If you were to go by the strike rate set by the central bank in 2012 for deployments, WLATMs would have sprouted all over the place. In the very first year of operations (based on schemes that operators opted for), 1,000-25,000 ATMs would have been added. Hence, if there were five operators, there would have been between 5,000 and 125,000 ATMs in the debut year alone.
So, will securing cash directly from Mint Road make life easier for WLATMs? “As on date, the scheme is being gradually rolled out across the country; it can’t be done in one go as cash availability and the logistics involved has to settle down first,” says Loney Antony, vice-chairman of Hitachi Payments and co-chairman of the Payments Council of India.
There also whispers in the ATM industry that the original bid terms for WLATMs may be revisited. This is because newer players have evinced interest in entering the industry, provided the commercial viability of the model is reworked. In the past, Mint Road had not budged from its position even though the current crop of WLATM operators had pleaded their case before the central bank.
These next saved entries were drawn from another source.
-- ==== Sys2Proof/Machine/Thermos.lean ====
section
/-! DEFINITION. The job reset, checkpoints (the thermos), their mirror and their restore (R351, R371 to R376, R434, R461,
R466). -/

namespace Sys2Proof.Machine

/-! ## The job reset (R351, R369, R461, R466) -/

/-- An INFER_REPLY of one message: a status and no data (R434). -/
def Device.inferStatus (s : Device) (k request status : Nat) : Device :=
  s.send k 0x24 true 0 0 0 (leBytes 4 request ++ [BitVec.ofNat 8 status] ++ List.replicate 11 0)

/-- Counters outside the port blocks return to zero (R118, R436). -/
def portCounter (off : Nat) : Bool := decide (0x20000 ≤ off) && decide (off < 0x30000)
def Device.clearCounters (s : Device) : Device := { s with counters := s.counters.filter (fun e => portCounter e.1) }

/-- Every held record of the job is decided; the resent and waiting messages its flows kept are given up (R491, R466). -/
def Device.endHolds (s : Device) : Device :=
  let s := s.log.holds.foldl (fun s h => if h.code = Code.bootStandoff then s else s.unhold h) s
  let s := { s with log := { s.log with retried := [] } }
  { s with net := { s.net with flows := s.net.flows.map (fun (e : Nat × Flow) =>
      (e.1, if flowClass (keyFlow e.1) ≤ 1 then { e.2 with held := false, rxHeld := false, resends := 0 }
            else { e.2 with held := false, rxHeld := false, resends := 0, unacked := [], waiting := [], buffer := [] })) } }

/-- The job's operations end FAILED (R369). -/
def Device.failOps (s : Device) (p : Op → Bool) : Device :=
  (s.ops.filter p).foldl (fun s o => s.endOp o.handle 5 4 Code.jobOpCancelled) s

/-- A job reset begins: the job's state is discarded at once, the HBM when the reset ends (R351, R461)
(DEDUCED, assumption 47). -/
def Device.jobReset (s : Device) (ended : Bool) : Device :=
  let s := s.job.infers.foldl (fun s i => s.inferStatus i.flow i.request 4) s
  let s := (s.failOps (fun o => decide (opKind o.handle ≤ 3))).endHolds.zeroCompute.clearCounters
  { s with
    pdies := s.pdies.map (fun (e : Nat × Pdie) => (e.1, { Pdie.reset with patrol := e.2.patrol, hot := e.2.hot }))
    ingest := Ingest.reset, reduction := Reduction.reset, stepTokens := [], streamTokens := []
    job := { Job.reset with state := if ended then 8 else 0, lastEpoch := s.job.lastEpoch, resetting := true }
    net := { s.net with statusDue := true } }

/-- JOB_RESET_COMPLETE: the HBM is zeroed and the job rests (R55, R461) (DEDUCED, assumption 47). -/
def Device.jobResetComplete (s : Device) : Device :=
  if s.job.resetting then { s.zero 0 (4 * hbmSize) with job := { s.job with resetting := false } } else s

/-- OPERATION_STOP_POINT (R367). A job that waits only for its final thermos ends when that is cancelled (R357). -/
def Device.stopPointEnd (s : Device) (h : Nat) : Device :=
  let s := s.stopPoint h
  if s.job.ending && (s.liveOp 2).isNone then s.jobReset true else s

/-! ## The generation (R371, R372) -/

/-- Slots of a P-die. -/
def Device.slotCount (s : Device) : Nat := ceilDiv s.planNB (2 * max 1 s.repD)
def slotOff (j : Nat) : Nat := 327680 + 8192 * j
/-- The bundle of a slot, when the shard has one there (R316). -/
def Device.slotBundle (s : Device) (p j : Nat) : Option Nat :=
  let b := (2 * j + p) * max 1 s.repD + s.replica
  if b < s.planNB then some b else none

/-- What a generation saves beside the tensors is taken at its start: the tours each die completed in the step, and the ingest
period (R269, R306). -/
def Device.saveCounts (s : Device) : Device :=
  { s with job := { s.job with saved := (List.range 4).map (fun d => (s.die d).toursDone) ++ [s.ingest.period] } }

/-- Header bytes 0 to 95 for a step to run next; byte 5 is the state (DEDUCED, assumption 49). -/
def Device.thermosHeader (s : Device) (p state step : Nat) : List Byte :=
  let period := nth 0 s.job.saved 4
  let key := match s.recipe with | some r => r.nRec * period | none => 0
  [0x4E, 0x4D, 0x4B, 0x54, 1, BitVec.ofNat 8 state] ++ leBytes 2 p ++ sub s.job.jobId 0 16 ++ sub s.job.digest 0 16 ++
    leBytes 6 step ++ [0, 0] ++ sub s.mapping 6 6 ++ [0, 0] ++
    (List.range 4).flatMap (fun d => leBytes 4 (nth 0 s.job.saved d)) ++ leBytes 4 period ++ [0, 0, 0, 0] ++
    leBytes 8 key ++ leBytes 8 s.genLen

/-- The digest of a generation at a base: header bytes 0 to 95 with byte 5 zero, then bytes 4,096 to G - 1, the shed record
read as zero, since a shed record leaves the generation complete (R372, R375) (DEDUCED, assumption 49). -/
def Device.genDigest (s : Device) (base : Nat) : List Byte :=
  let h := s.read base 96
  shake256 (h.take 5 ++ [0] ++ h.drop 6 ++ List.replicate 61440 0 ++ s.read (base + 65536) (s.genLen - 65536)) 64

/-- Tensor table: e, a zero byte, clean, per tensor in plan order. -/
def Device.tensorTable (s : Device) : List Byte :=
  sub (s.tensorRecs.flatMap (fun t =>
    leBytes 1 (wrapInt 8 (s.expo 0 t.id)) ++ [0] ++ leBytes 2 (Tab.get 0 (s.die 0).clean t.id))) 0 262144

/-- The contents of a slot: masters, or working values and zeros (R372). -/
def Device.slotData (s : Device) (p j : Nat) : List Byte :=
  match s.slotBundle p j with
  | none => s.read (fld s.plan (12 + 6 * p) 6 + 8192 * j) 8192
  | some b =>
    match s.tensorOfBundle b with
    | some (_, t) =>
      if t.noMaster then
        (List.range 2048).flatMap (fun e =>
          if 2048 * (b - t.b0) + e < t.n then s.read (t.lowBase + 2 * (2048 * (b - t.b0) + e)) 2 else [0, 0]) ++ List.replicate 4096 0
      else s.read (s.masterSlot b) 8192
    | none => s.read (s.masterSlot b) 8192

/-- The slot's source lies in a die that is parked, or holds a word found uncorrectable (R51, R54). -/
def Device.slotWaits (s : Device) (p j : Nat) : Bool :=
  match s.slotBundle p j with
  | some b =>
    (match s.tensorOfBundle b with
     | some (_, t) =>
       if t.noMaster then (s.waitsForDie t.lowBase).isSome || !s.sound (t.lowBase + 4096 * (b - t.b0)) (min 4096 (2 * t.n - 4096 * (b - t.b0)))
       else !s.sound (s.masterSlot b) 8192
     | none => false)
  | none => false

/-! ## Writing (R373, R375) -/

/-- A checkpoint starts at a step boundary, or at shed level 4 (`shed`), whose generation is not mirrored. -/
def Device.startThermos (s : Device) (shed : Bool) : Device :=
  let (s, o) := s.saveCounts.newOp 2 (2 * (s.slotCount + 1)) (if shed then 1 else 0) 0
  let s := s.modOp o.handle (fun o => { o with step := s.job.step })
  ((List.range 2).foldl (fun s p => s.modPdie p (fun x => { x with copyNext := 0, mirrorNext := 0 })) s).settleThermos

/-- Messages of a P-die's mirror. -/
def Device.mirrorCount (s : Device) : Nat := ceilDiv s.genLen 8192

/-- The P-die's part of the checkpoint is finished: state 1 and no mirror to send, or state 2. -/
def Device.thermosPartDone (s : Device) (o : Op) (p : Nat) : Bool :=
  decide ((s.pdie p).copyNext = s.slotCount + 3) &&
    (decide (s.ringS ≤ 1) || decide (o.lo = 1) || decide (s.mirrorCount < (s.pdie p).mirrorNext))

/-- The checkpoint ends DONE; the job ends with it when it was the final one (R357). -/
def Device.thermosEnd (s : Device) (o : Op) : Device :=
  let s := s.endOp o.handle 4 0 0
  if s.job.ending then s.jobReset true else s

def Device.settleMirror (s : Device) : Device :=
  match s.liveOp 2 with
  | none => s
  | some o => if s.thermosPartDone o 0 && s.thermosPartDone o 1 then s.thermosEnd o else s

/-- THERMOS_RECORD_WRITE: the next record of a P-die, in the order of R373. -/
def Device.thermosRecord (s : Device) (p : Nat) : Device :=
  match s.liveOp 2 with
  | none => s
  | some o =>
    let i := (s.pdie p).copyNext
    let base := s.thermosBase p
    if o.state ≠ 0 ∨ s.job.thermosAsked ∨ 2 ≤ p ∨ s.slotCount + 3 ≤ i ∨ (2 ≤ i ∧ s.slotWaits p (i - 2)) ∨ s.isHeld (.thermos p) then s
    else
      let s := s.modPdie p (fun x => { x with copyNext := i + 1 })
      if i = 0 then
        (s.write base (s.thermosHeader p 0 o.step ++ List.replicate 4000 0)).modOp o.handle (fun o => { o with passed := o.passed + 1 })
      else if i = 1 then s.write (base + 4096) (List.replicate 61440 0 ++ s.tensorTable)
      else if i < s.slotCount + 2 then
        (s.write (base + slotOff (i - 2)) (s.slotData p (i - 2))).modOp o.handle (fun o => { o with passed := o.passed + 1 })
      else
        ((s.write (base + 96) (s.genDigest base)).write (base + 5) [1] |>.bumpJob 2 1).settleMirror

def execThermosRecordWrite (p : Nat) (s : State) : Host.Outcome State Fault Refusal :=
  .next (s.onDev (fun d => d.thermosRecord p))

/-- The shed record (R375): the interrupted step and the bundles each P-die updated in it. -/
def Device.shedRecord (s : Device) : Device :=
  let b := [0x4E, 0x4D, 0x4B, 0x53] ++ leBytes 6 s.job.step ++ [0, 0] ++ leBytes 4 (s.pdie 0).updated ++ leBytes 4 (s.pdie 1).updated
  (List.range 2).foldl (fun s p => s.write (s.thermosBase p + 4096) b) s

/-- What shed level 4 saves of an interrupted step (R375): no generation while a tour is in flight (R269)
(DEDUCED, assumption 49). -/
def Device.shedThermos (s : Device) : Device :=
  if s.job.state ≠ 6 ∨ (s.liveOp 2).isSome then s
  else if !s.job.updatedAny && s.tensorRecs.all (fun t => !t.noMaster) && (List.range 4).all (fun d => (s.die d).tour.isNone) then
    s.startThermos true
  else s.shedRecord

/-! ## The mirror (R374) -/

def Device.mirrorOut (s : Device) : Nat := flowKey (s.ringPair true) 386 0
def Device.mirrorIn (s : Device) : Nat := flowKey (s.ringPair false) 386 0

/-- A P-die whose messages are all acknowledged sets its own state to 2. -/
def Device.mirrorAcked (s : Device) (p : Nat) : Device :=
  let f := s.flow s.mirrorOut
  if decide ((s.pdie p).mirrorNext = s.mirrorCount) && decide (0 < s.mirrorCount) && (s.liveOp 2).isSome &&
      !(f.unacked ++ f.waiting).any (fun x => x.sub == p) then
    ((s.write (s.thermosBase p + 5) [2]).modPdie p (fun x => { x with mirrorNext := x.mirrorNext + 1 })).settleMirror
  else s

/-- THERMOS_MIRROR_SEND: the next 8 KiB of a finished generation. -/
def Device.mirrorSend (s : Device) (p : Nat) : Device :=
  match s.liveOp 2 with
  | none => s
  | some o =>
    let i := (s.pdie p).mirrorNext
    if o.state ≠ 0 ∨ o.lo = 1 ∨ s.ringS ≤ 1 ∨ 2 ≤ p ∨ (s.pdie p).copyNext ≠ s.slotCount + 3 ∨ s.mirrorCount ≤ i ∨
        !s.hasCredit s.mirrorOut 8208 ∨ !s.sound (s.thermosBase p + 8192 * i) (min 8192 (s.genLen - 8192 * i)) then s
    else
      let data := s.read (s.thermosBase p + 8192 * i) (min 8192 (s.genLen - 8192 * i))
      let s := s.modPdie p (fun x => { x with mirrorNext := i + 1 })
      (s.send s.mirrorOut 0x36 (decide (i + 1 = s.mirrorCount)) o.handle p 0 (leBytes 8 (8192 * i) ++ List.replicate 8 0 ++ data)).bumpJob
        4 data.length

def execThermosMirrorSend (p : Nat) (s : State) : Host.Outcome State Fault Refusal :=
  .next (s.onDev (fun d => d.mirrorSend p))

/-- THERMOS_MIRROR as it is delivered: state 0 first, then the data, the received header last (R374). -/
def Device.onMirror (s : Device) (m : Msg) : Device × Bool :=
  let p := m.sub.toNat % 2
  let off := fld m.payload 0 8
  let data := m.payload.drop 16
  let base := s.mirrorBase p
  if s.ckpt.isEmpty ∨ s.genLen < off + data.length ∨ ¬ zeros m.payload 8 8 then (s.logMsg m (s.netRec Code.netMessageMalformed m), true)
  else
    let s := if off = 0 then
        (s.modPdie p (fun x => { x with mirrorHdr := data.take 4096 })).write (base + 5) [0] |>.write (base + 4096) (data.drop 4096)
      else s.write (base + off) data
    let s := s.bumpJob 5 data.length
    (if m.last then s.write base (s.pdie p).mirrorHdr else s, true)

/-- MIRROR_TIMEOUT: the checkpoint ends with state 1 (R374). -/
def Device.mirrorTimeout (s : Device) : Device :=
  match s.liveOp 2 with
  | none => s
  | some o =>
    if o.lo = 1 ∨ s.ringS ≤ 1 ∨ s.pairUp s.mirrorOut ∨
        (List.range 2).any (fun p => (s.pdie p).copyNext ≠ s.slotCount + 3) then s
    else (s.log1 (s.opRec Code.jobThermosIncomplete o.handle 15)).thermosEnd o

def execMirrorTimeout (s : State) : Host.Outcome State Fault Refusal := .next (s.onDev (fun d => d.mirrorTimeout))

/-! ## Restoring (R376) -/

/-- The generation of a P-die passes the checks of R376. -/
def Device.genOk (s : Device) (p : Nat) : Bool :=
  let a := s.thermosBase p
  let h := s.read a 160
  decide (h.take 5 = [0x4E, 0x4D, 0x4B, 0x54, 1]) && decide (fld h 5 1 ≠ 0) && decide (sub h 8 16 = sub s.job.jobId 0 16) &&
    decide (sub h 24 16 = sub s.job.digest 0 16) && decide (sub h 96 64 = s.genDigest a)

def Device.restoreOk (s : Device) : Bool :=
  s.genOk 0 && s.genOk 1 && decide (s.read (s.thermosBase 0 + 40) 6 = s.read (s.thermosBase 1 + 40) 6)

/-- JOB_RESTORE_REFUSED: the job stays ADMITTED. -/
def Device.restoreRefused (s : Device) (o : Op) : Device :=
  let s := (s.log1 (s.opRec Code.jobRestoreRefused o.handle 0)).endOp o.handle 5 4 Code.jobRestoreRefused
  (match s.stepOp with | some p => s.endOp p.handle 5 4 Code.jobRestoreRefused | none => s).backToAdmitted

/-- Step number, tour counts, ingest period and tables come from the header and the tensor table. -/
def Device.restoreHead (s : Device) : Device :=
  let a := s.thermosBase 0
  let h := s.read a 96
  let tab := s.read (a + 65536) (4 * s.tensorRecs.length)
  let s := (List.range 4).foldl (fun s d => s.modDie d (fun x => { x with toursDone := fld h (56 + 4 * d) 4 })) s
  let s := ((List.range s.tensorRecs.length).zip s.tensorRecs).foldl (fun s e =>
    (List.range 4).foldl (fun s d => s.modDie d (fun x => { x with
      expo := Tab.set 0 x.expo e.2.id (sext 8 (fld tab (4 * e.1) 1))
      clean := Tab.set 0 x.clean e.2.id (fld tab (4 * e.1 + 2) 2) })) s) s
  { s with
    job := { s.job with step := fld h 40 6, firstStep := fld h 40 6 }
    ingest := { Ingest.reset with period := fld h 72 4, base := fld h 80 8 } }

/-- A slot goes back to its master or working copies, is converted, and its weights are sent on (R376, R318). -/
def Device.restoreSlot (s : Device) (p j : Nat) : Device :=
  match s.slotBundle p j with
  | none => s
  | some b =>
    match s.tensorOfBundle b with
    | none => s
    | some (_, t) =>
      let data := s.read (s.thermosBase p + slotOff j) 8192
      let n := min 2048 (t.n - 2048 * (b - t.b0))
      let s := if t.noMaster then s else s.write (s.masterSlot b) data
      let s := (List.range n).foldl (fun s e =>
        s.writeWorking t b e (if t.noMaster then fld data (2 * e) 2
          else (convertBare t.fmt 0 0 (BitVec.ofNat 32 (fld data (4 * e) 4))).enc)) s
      let s := s.sendWeights p b t (2 ^ ceilDiv n 256 - 1) 0 0
      { s with reduction := { s.reduction with bundlesDone := s.reduction.bundlesDone ++ [b] } }

/-- Every bundle is restored or received. -/
def Device.restoreComplete (s : Device) : Bool :=
  (List.range 2).all (fun p => decide (s.slotCount + 1 ≤ (s.pdie p).restoreNext)) &&
    decide (s.planNB ≤ s.reduction.bundlesDone.eraseDups.length)

end Sys2Proof.Machine
end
The issue of free swipes is also up for review. While it’s not clear it this is on the agenda of the committee that has been set up to review the current inter-change of Rs 15 and raise it to Rs 18, it’s been gathered that free swipes will be at four hereon — a change from the three free transactions in a metro and five in non-metros.
“Basically, we are looking at a mid-point. That’s the only way it can work for the non-frill account holders opened under the Pradhan Mantri Jan Dhan Yojana. To make direct benefits transfer better, ATMs are a key cash-out point. While the issue of free swipes does not affect WLATMs, the reality is that not many swipe their cards at these outlets. If 100 people queue up at a bank’s proprietary or brown-label ATM, only 40 go to WLATMs.
It’s very hard to get folks in the lower tier towns go to WLATMs, given that they associate banks with ATMs. There is also empirical evidence available to prove this lack of traffic at WLATMs, from the way brown-label ATM deployers bid for the rate per transaction (RPT) — the fee they get for every swipe — to be charged to banks, for a tender of 63,000 ATMs floated by the North Block in 2012.
AGS Transact Technologies’ RPT bid was Rs 12.10. We don’t know how Prizm, FIS, Mphasis, Electronic Payment Systems and TCPSL bid, but it’s been gathered that one brown-label contender’s bid was as low as Rs 7, and that the bid-range by this lot was between Rs 7 and Rs 12.10.
Now, if inter-change fee at Rs 15 is a sore point for WLATMs, then how some in their brown-label avatars bid low on the RPT (technically it’s not inter-change, but that’s what you earn at the end of the day) is the question.
It was also pointed that the brown-label business model was different. People come into brown-label ATMs as the signage is that of banks; they are deemed as banks’ outlets.
Typically, 60 per cent of all swipes are at banks’ own ATMs, with the rest at ATMs of other deployers. Again, you get to earn an RPT on 100 per cent of the transactions. “You can’t extrapolate RPT bids into WLATMs”, said a senior functionary in the WLTAM business. There’s another matter of detail — the inter-change for WLTAMs is not Rs 15 but Rs 13, as Rs 2 goes to the sponsor bank. That’s because only banks can be part of the Mint Road settlement system.